The 12th-century Norman parish church, All Saints, which operates as part of the Parish of Crondall and Ewshot, has been called 'The Cathedral of North Hampshire'. It replaced a Saxon church on the same site and the Saxon font remains from that period. The east end of the nave dates to 1170. The original bell tower was poorly designed for the weight of the bells it housed and by 1657 the whole tower had to be dismantled to prevent its total collapse. In 1659 a new brick tower, modelled on St Matthews in Battersea, was erected at the NE corner of the original structure.

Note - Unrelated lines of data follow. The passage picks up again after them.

/-- TRAIN_LOCK (R195, R338, R339, R344): the lanes lock at 32 Gb/s on CKR; skew, polarity and the first loss estimate
are what the receiver finds. (DEDUCED, log entry 42) -/
def trainLane (d : Device) (k : Nat) : Device :=
  let v := d.fresh 2048
  let w := v.2.fresh 2
  let l := w.2.fresh 256
  let skew : Int := (v.1 : Int) - 1024
  let warn := decide (500 < skew.natAbs)
  let x := l.2.lane k
  l.2.setLane k { x with rxLock := true, rate := 5, skew := skew, skewWarn := warn, polInv := decide (w.1 = 1), il := l.1,
                         measRate := 5, measValid := false, intStatus := if warn then x.intStatus ||| 4 else x.intStatus }

def trainLock (n : Nat) (d : Device) : Device :=
  let x := d.pfl n
  if x.state = .train ∧ d.clk.holdover = false then
    let d := (halfStopes n d).foldl lockPair d
    let d := (portLanes n d).foldl trainLane d
    let d := d.setPfl n { x with state := .cap, enteredAt := d.now, gotAck := false, gotCap := false }
    { d with fab := { d.fab with advDue := true } }
  else d

def execTrainLock (port : Nat) (s : State) : Host.Outcome State Fault Refusal := done s (trainLock port s.dev)

/-- Send the eight GO sets on a lane (Table 12.4). -/
def sendGo (n : Nat) (d : Device) (k : Nat) : Device :=
  let x := d.lane k
  emit (.pts k (ptsBytes (d.pfl n).rate 2 (k - 4 * n) x.preset 0xFF x.il (d.pfl n).fromRecord)) d

/-- A good training set on a lane of a port in STEP (Table 12.4): the partner's preset, its one PRESET_REQ of the rung,
the run of READY and GO sets. -/
def ptsLane (b : List Byte) (k : Nat) (d : Device) : Device :=
  let x := d.lane k
  let st := u8 b 2
  let req := u8 b 5
  let x := { x with partnerPreset := u8 b 4, readyRun := if st = 0 then 0 else x.readyRun + 1,
                    goRun := if st = 2 then x.goRun + 1 else 0 }
  if 16 ≤ req ∧ req ≤ 23 ∧ x.asked = false then setPreset k req (d.setLane k { x with asked := true }) else d.setLane k x

/-- PTS_RECEIVE (R341–R343). -/
def ptsReceive (k : Nat) (b : List Byte) (d : Device) : Device :=
  match lanePort k d with
  | none => d
  | some n =>
    let good := decide (b.length = 16) && decide (u8 b 0 = 0xB5) && decide (crc16 (b.take 14) = BitVec.ofNat 16 (u16 b 14))
    let x := d.pfl n
    if good ∧ (d.port n).personality = .pfl ∧ x.state = .step ∧ u8 b 1 = x.rate ∧ u8 b 3 = k - 4 * n then
      let d := ptsLane b k d
      if x.goSent = 0 ∧ (portLanes n d).all (fun j => decide (8 ≤ (d.lane j).readyRun)) then
        let d := d.setPfl n { x with goSent := 8 }
        (List.range 8).foldl (fun d _ => (portLanes n d).foldl (sendGo n) d) d
      else d
    else d

def execPtsReceive (lane : Nat) (pts : Pts) (s : State) : Host.Outcome State Fault Refusal := done s (ptsReceive lane pts.bytes s.dev)

/-- A port enters ACTIVE from STEP (Table 7.4). -/
def pflActive (n : Nat) (d : Device) : Device :=
  let x := d.pfl n
  let d := d.setPfl n { x with state := .active, enteredAt := d.now, lastGood := d.now, quietSince := d.now, refreshAt := d.now,
                               intStatus := x.intStatus ||| 1 }
  let d := eachLane n (fun l => { l with adapt := 2 }) { d with upAt := tinsert n d.now d.upAt }
  let d := (List.range 32).foldl (fun d f => announce f d) { d with fab := { d.fab with advDue := true } }
  retrainReply n d

/-- RUNG_COMPLETE (R341, R345, R350): every lane is measured at the rung just finished; then the next rung, or ACTIVE at
the agreed rate (R197). A record goes to the agreed rate at once. -/
def rungComplete (n : Nat) (d : Device) : Device :=
  let x := d.pfl n
  let ks := portLanes n d
  if x.state = .step ∧ x.goSent = 8 ∧ ks.all (fun k => decide (8 ≤ (d.lane k).goRun)) then
    let agreed := min (d.port n).maxRate x.partnerRate
    let d := ks.foldl (fun d k => measureLane (d.lane k).cls d k) d
    if agreed ≤ x.rate then pflActive n d
    else
      let next := if x.fromRecord then agreed else x.rate + 1
      let d := d.setPfl n { x with rate := next, goSent := 0 }
      ks.foldl (fun d k =>
        let l := d.lane k
        let p := if x.fromRecord then recordPreset n k d else pflPreset (extrapolate l.il l.cls x.rate next)
        setPreset k p (d.setLane k { l with rate := next, readyRun := 0, goRun := 0, asked := false })) d
  else d

def execRungComplete (port : Nat) (s : State) : Host.Outcome State Fault Refusal := done s (rungComplete port s.dev)

/-- A rung starts again (Table 12.15). -/
def rungRestart (n : Nat) (d : Device) : Device :=
  if (d.pfl n).state = .step then
    eachLane n (fun l => { l with readyRun := 0, goRun := 0, asked := false }) (d.setPfl n { d.pfl n with goSent := 0 })
  else d

/-- PFL ports of a half-stope. -/
def halfPorts (h : Nat) (d : Device) : List Nat :=
  ([ownerOf (2 * h) d, ownerOf (2 * h + 1) d].eraseDups).filter fun n => (d.port n).personality = .pfl

/-- LOCK_LOSS (R200, R337, Table 12.16): a lane's receiver, or a CKR pair, loses lock. While the partner's direction is
idle the retrain waits for it to wake (R207). (DEDUCED, log entry 39) -/
def lockLoss (ckr : Bool) (n : Nat) (d : Device) : Device :=
  let hit := fun (p : Nat) (d : Device) =>
    if (d.pfl p).state = .active then
      (if (d.pfl p).rxIdle then d.setPfl p { d.pfl p with lostInIdle := true } else startRetrain p 3 true d)
    else d
  if ckr then
    let x := d.pair n
    if n < 48 ∧ x.ckrLock then
      let d := d.setPair n { x with ckrLock := false, ckrLosses := satAdd 0xFFFF x.ckrLosses 1 }
      (halfPorts n d).foldl (fun d p => hit p (rungRestart p d)) d
    else d
  else
    let x := d.lane n
    if x.rxLock then
      match lanePort n d with
      | none => d
      | some p =>
        let y := { x with rxLock := false }
        match (d.port p).personality with
        | .pfl => hit p (d.setLane n { y with rxLosses := satAdd 0xFFFF x.rxLosses 1, intStatus := x.intStatus ||| 1 })
        | .diag => d.setLane n y
        | .off => d
        | _ => pcieRecovery p (d.setLane n { y with rxLosses := satAdd 0xFFFF x.rxLosses 1, intStatus := x.intStatus ||| 1 })
    else d

def execLockLoss (ckr : Bool) (n : Nat) (s : State) : Host.Outcome State Fault Refusal := done s (lockLoss ckr n s.dev)

/-- CKR_LOCK (R337, Table 12.15). -/
def execCkrLock (pair : Nat) (s : State) : Host.Outcome State Fault Refusal :=
  let d := s.dev
  done s (if pair < 48 ∧ (d.pair pair).ckrLock = false ∧ halfPorts pair d ≠ [] then
      (halfPorts pair d).foldl (fun d p => rungRestart p d) (lockPair d pair)
    else d)

/-- EYE_DONE (R355): the margins are what the scan finds. (DEDUCED, log entry 42) -/
def execEyeDone (lane : Nat) (s : State) : Host.Outcome State Fault Refusal :=
  let d := s.dev
  let v := d.fresh (2 ^ 32)
  let x := d.lane lane
  done s (if x.eyeBusy then
      v.2.setLane lane { x with eyeBusy := false, eyeDone := true, eye := BitVec.ofNat 32 v.1, intStatus := x.intStatus ||| 2 }
    else d)

/-- CHECKER_LOCK (R353). -/
def execCheckerLock (lane : Nat) (s : State) : Host.Outcome State Fault Refusal :=
  let d := s.dev
  let x := d.lane lane
  done s (if x.inTest ∧ x.chkOn ∧ x.locked = false then d.setLane lane { x with locked := true, rxLock := true } else d)

/-- CHECKER_LOCK_LOSS (R353). -/
def execCheckerLockLoss (lane : Nat) (s : State) : Host.Outcome State Fault Refusal :=
  let d := s.dev
  let x := d.lane lane
  done s (if x.locked then
      d.setLane lane { x with locked := false, lockLosses := satAdd 0xFF x.lockLosses 1, intStatus := x.intStatus ||| 8 }
    else d)

/-- PARTNER_ID of a port (R347). -/
def partnerId (n : Nat) (d : Device) : Nat :=
  match (d.port n).personality with
  | .pfl => (d.pfl n).partnerSerial.toNat
  | .dsp => ((d.pci n).dsn).getD 0
  | _ => 0

/-- The least recently used of a port's records makes room for a fifth (R347). -/
def makeRoom (n : Nat) (rs : List EqRecord) : List EqRecord :=
  let mine := rs.filter fun r => r.port = n
  match mine with
  | [] => rs
  | r0 :: _ =>
    if mine.length < 4 then rs
    else
      let oldest := mine.foldl (fun a r => min a r.usedAt) r0.usedAt
      rs.filter fun r => !(decide (r.port = n) && decide (r.usedAt = oldest))

/-- The bring-up calls for a record (R348): none was used on it, or the settings of a lane have moved beyond what the record allows,
which is what the receiver finds. (DEDUCED, log entry 42) -/
def recordDue (n : Nat) (d : Device) : Bool × Device :=
  if (portLanes n d).any fun k => (d.lane k).fromRecord then
    let v := d.fresh 2
    (decide (v.1 = 1), v.2)
  else (true, d)

/-- EQ_RECORD_WRITE (R347, R348): the bring-up ended 1 s ago and the link is up, and no record of the port was written within 60 s.
One record stands for each partner, width and rate. (DEDUCED, log entry 42) -/
def eqRecordWrite (n : Nat) (d0 : Device) : Device :=
  let recent := d0.eqRecords.any fun r => decide (r.port = n) && decide (d0.now < r.writtenAt + 60 * secNs)
  let settled := match d0.upAt.find? fun e => decide (e.1 = n) with
    | some e => decide (e.2 + secNs ≤ d0.now)
    | none => false
  let due := recordDue n d0
  if (linkUp n d0 && settled && !recent) = false then d0
  else if due.1 = false then due.2
  else
    let d := due.2
    let rate := match (d.port n).personality with
      | .pfl => (d.pfl n).rate
      | _ => (d.pci n).curRate
    let id := partnerId n d
    let width := (d.port n).width
    let rows := (portLanes n d).map fun k => ((d.lane k).preset, (d.lane k).il, (d.lane k).ctle, (d.lane k).vga, (d.lane k).dfe1)
    let r : EqRecord := { port := n, partner := id, width := width, rate := rate, cls := (d.lane (4 * n)).cls, writtenAt := d.now,
                          usedAt := d.now, lanes := rows }
    let others := d.eqRecords.filter fun x => !(decide (x.port = n) && decide (x.partner = id) && decide (x.width = width))
    { d with eqRecords := makeRoom n others ++ [r] }

def execEqRecordWrite (port : Nat) (s : State) : Host.Outcome State Fault Refusal := done s (eqRecordWrite port s.dev)

/-- DSN_READ (R347): what the S96 reads below a DSP; a failed read or an absent capability is 0. -/
def execDsnRead (port : Nat) (serial : Option Nat) (s : State) : Host.Outcome State Fault Refusal :=
  let d := s.dev
  done s (if (d.port port).personality = .dsp ∧ lstateUp (d.pci port).lstate then
      d.setPci port { d.pci port with dsn := some ((serial.getD 0) % 2 ^ 64) }
    else d)

/-- Bits compared in one nanosecond, at an elapsed time: 2.5, 5, 8, … 128 (Table 12.2). -/
def bitsPerNs (rate now : Nat) : Nat :=
  let r10 := [0, 25, 50, 80, 160, 320, 640, 1280].getD rate 0
  (now + 1) * r10 / 10 - now * r10 / 10

/-- A nanosecond of pattern checking (R353). -/
def lanesTick (d : Device) : Device :=
  { d with lanes := d.lanes.map fun e =>
      if e.2.locked then (e.1, { e.2 with bits := min (2 ^ 48 - 1) (e.2.bits + bitsPerNs e.2.rate d.now) }) else e }

/-- LN_STATUS.MODE (R333, Table 12.1). -/
def laneMode (k : Nat) (d : Device) : Nat :=
  if d.clk.parked.getLsbD (k / 96) then 4
  else match lanePort k d with
    | none => 0
    | some n =>
      match (d.port n).personality with
      | .off => 0
      | .pfl => 2
      | .diag => 3
      | _ => 1

end Sys2Proof.Machine
end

Among notable interior features are an early brass of 1370, the dogtooth mouldings of the chancel arch and the imposing arcades and foliate capitals of the nave. To date All Saints has undergone two major restorations, the first in 1847 by the architect Benjamin Ferrey and the second in 1871 under the guidance of Sir George Gilbert Scott. In 1995 the "National Association of Decorative and Fine Arts Societies" (NADFAS) declared All Saints to be one of the finest examples of architecture of its style in the country.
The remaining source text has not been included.